Upon receipt of the rewritten DOWNLOAD_ACK message, the user 4 will then attempt to directly connect to the particular cache server 10 (rather than the remote client 5), identified by the address inserted in the rewritten DOWNLOAD_ACK message from the proxy server 8.
In response to a connection by the user 4, the cache server 10 issues a ASK=CACHE request to the cache manager 9 denoting a request to the cache manager 9 for the MD5 hash value for the requested file. The cache server 10 will send the username of the remote user 5 and the full pathname for the requested file - as sent with the request from the user 4 to the cache server 10. In response to this request, the cache manager 9 will compare this data with that stored in the database 12, and return the MD5 value. Using this MD5 hash value, the cache server 10 will search its own memory for a file identified by the returned MD5 hash value. If the memory contains this file, then this is copied from the cache server 10 to the user 4 in the usual way. This second lookup is necessary so that the cache server can serve the correct file on request from the user - the protocol used in the Napster system referred to above specifies that download requests contain only the filename to be downloaded, while the cache server 10 only indexes on the MD5 sum. The cache manager 9, via the data stored in the database 12 is the only location where such a correlation can be made.
If the cache server 10 does not find a copy of this file in its database from the returned MD5 hash value, then it assumed that the file is not available locally and must be downloaded from the remote user 5. In this case, the cache server 10 retrieves the IP address of the remote user 5 that is sharing the file from the information stored when the proxy server 8 received the DOWNLOAD_ACK message. The cache server 10 then makes an outgoing connection to the remote user 5, and requests a copy of the file from the remote user 5 in a known manner. The downloaded file is copied to the user 4, and is also copied into the memory on the cache server 10 at the same time.
When the file has been copied to the memory, the cache server 10 will send an ACTION=UPDATECACHED message to the cache manager 9 informing it of the file transfer, and including details of the newly stored file, so that it may be copied directly from the cache manager 10, should another request be made for that particular file. This flags that the file has been downloaded completely and therefore should not be cleaned up from the cache if a script were to be run cleaning the cache information. Its explicit information is to update the database state column in the database 12, for a particular file from 'downloading" to "cached".
If an error arose during download, then the cache manager 9 will also be informed by an ACTION=DELETECACHED request from the cache server 10 to the cache manager 9. In this situation, it is undesirable for further requests to be directed to the partially downloaded file. The DELETECACHED clause directs the cache manager 9 to remove the database row in the database 12 referencing the partially downloaded file. If an error does occur, the user 4 will be advised accordingly and may retry if desired.

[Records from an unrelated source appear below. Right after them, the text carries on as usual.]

/-- States and operands that meet the hypotheses of each clause of `Obligations.MemoryErrorsAreCountedAndMended`. -/
theorem witness_MemoryErrorsAreCountedAndMended :
    (let b := 49; b < 50) ∧
    (let s := { rdy with hlt := { rdy.hlt with rowHits := [(65536 * 2 + 7, 14)] } }; let a := 2; let w := 7; let k := 65536 * 2 + 7; let n := 15; k = 65536 * a + w % 65536 ∧ n = Tbl.get 0 s.hlt.rowHits k + 1 ∧ n < 16) ∧
    (let s := { rdy with hlt := { rdy.hlt with rowHits := [(65536 * 2 + 7, 15)] } }; let a := 2; let w := 7; let k := 65536 * 2 + 7; let n := 16; k = 65536 * a + w % 65536 ∧ n = Tbl.get 0 s.hlt.rowHits k + 1 ∧ 16 ≤ n) ∧
    (let e := entryOf epOut 0 2; let s := { withCtx rings (ctxOf epOut 4 3 2) with entries := [e] }; let b := (3 : Nat); let r := (9 : Nat); let i := (0 : Nat); b < 50 ∧ s.entryAt r i = some e ∧ e.done = none) ∧
    (let x := (⟨3, 48, 3, false, false, false, none⟩ : Retire); let s := { rdy with hlt := { rdy.hlt with retire := some x } }; s.hlt.retire = some x) ∧
    (let s := { rings with hlt := { rdy.hlt with banks := [(3, ⟨[], 0, 1⟩)] } }; let r := 0; let b := cmd 0x71 3 0 0; let n := 3; let l := 3; Accepted r 0x71 b s ∧ n = nfield (cmdArg0 b) 5 0 ∧ (s.bankInfo n).uncorr ≠ 0 ∧ 32 < s.hlt.logical ∧ s.logicalOf n = some l ∧ s.hlt.waiting = [] ∧ s.hlt.retire = none ∧ s.committing = false) ∧
    (let s := rings; let r := 0; let b := cmd 0x71 3 0 0; Accepted r 0x71 b s ∧ ((s.bankInfo (nfield (cmdArg0 b) 5 0)).uncorr = 0 ∨ s.hlt.logical ≤ 32)) ∧
    (let s := linkUp rings 2; let r := 0; let b := cmd 0x72 2 0 0; let n := 2; Accepted r 0x72 b s ∧ n = nfield (cmdArg0 b) 5 0 ∧ n < s.nPorts ∧ nfield (cmdArg0 b) 8 8 = 0 ∧ s.flag .TIM_CTL_FRAME_EN = false ∧ (s.link (.port (.root n))).up = true) ∧
    (let s := rings; let r := 0; let b := cmd 0x72 0x102 0 0; let n := 2; Accepted r 0x72 b s ∧ n = nfield (cmdArg0 b) 5 0 ∧ n < s.nPorts ∧ nfield (cmdArg0 b) 8 8 = 1 ∧ s.flag .TIM_CTL_FRAME_EN = false ∧ s.portState (.root n) = 0) ∧
    (let s := rings.fset .TIM_CTL_FRAME_EN 1; let r := 0; let b := cmd 0x72 2 0 0; let n := 2; Accepted r 0x72 b s ∧ n = nfield (cmdArg0 b) 5 0 ∧ n < s.nPorts ∧ s.flag .TIM_CTL_FRAME_EN = true) := by
  repeat' first | decide +kernel | exact accepted_of (by decide +kernel) | constructor

/-- States and operands that meet the hypotheses of each clause of `Obligations.HealthRecordsAreWritten`. -/
theorem witness_HealthRecordsAreWritten :
    (let s := rings; let r := 0; let b := cmd 0x70 0 0 4096; Accepted r 0x70 b s) := by
  repeat' first | decide +kernel | exact accepted_of (by decide +kernel) | constructor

All the messages and data transfer discussed above are carried out in accordance with the TCP/IP protocol.
The cache manager 9 and cache servers 10 operate a least recently used policy to removes files from the cache as needed, as is known in the art.
It should be appreciated by the person skilled in the art that the scope of this invention is not limited to the particular embodiment described above. In particular hashing methods other than the MD5 method may be used. Further, and in the alternative, unique identifier encoding methods other than hashing methods may be used.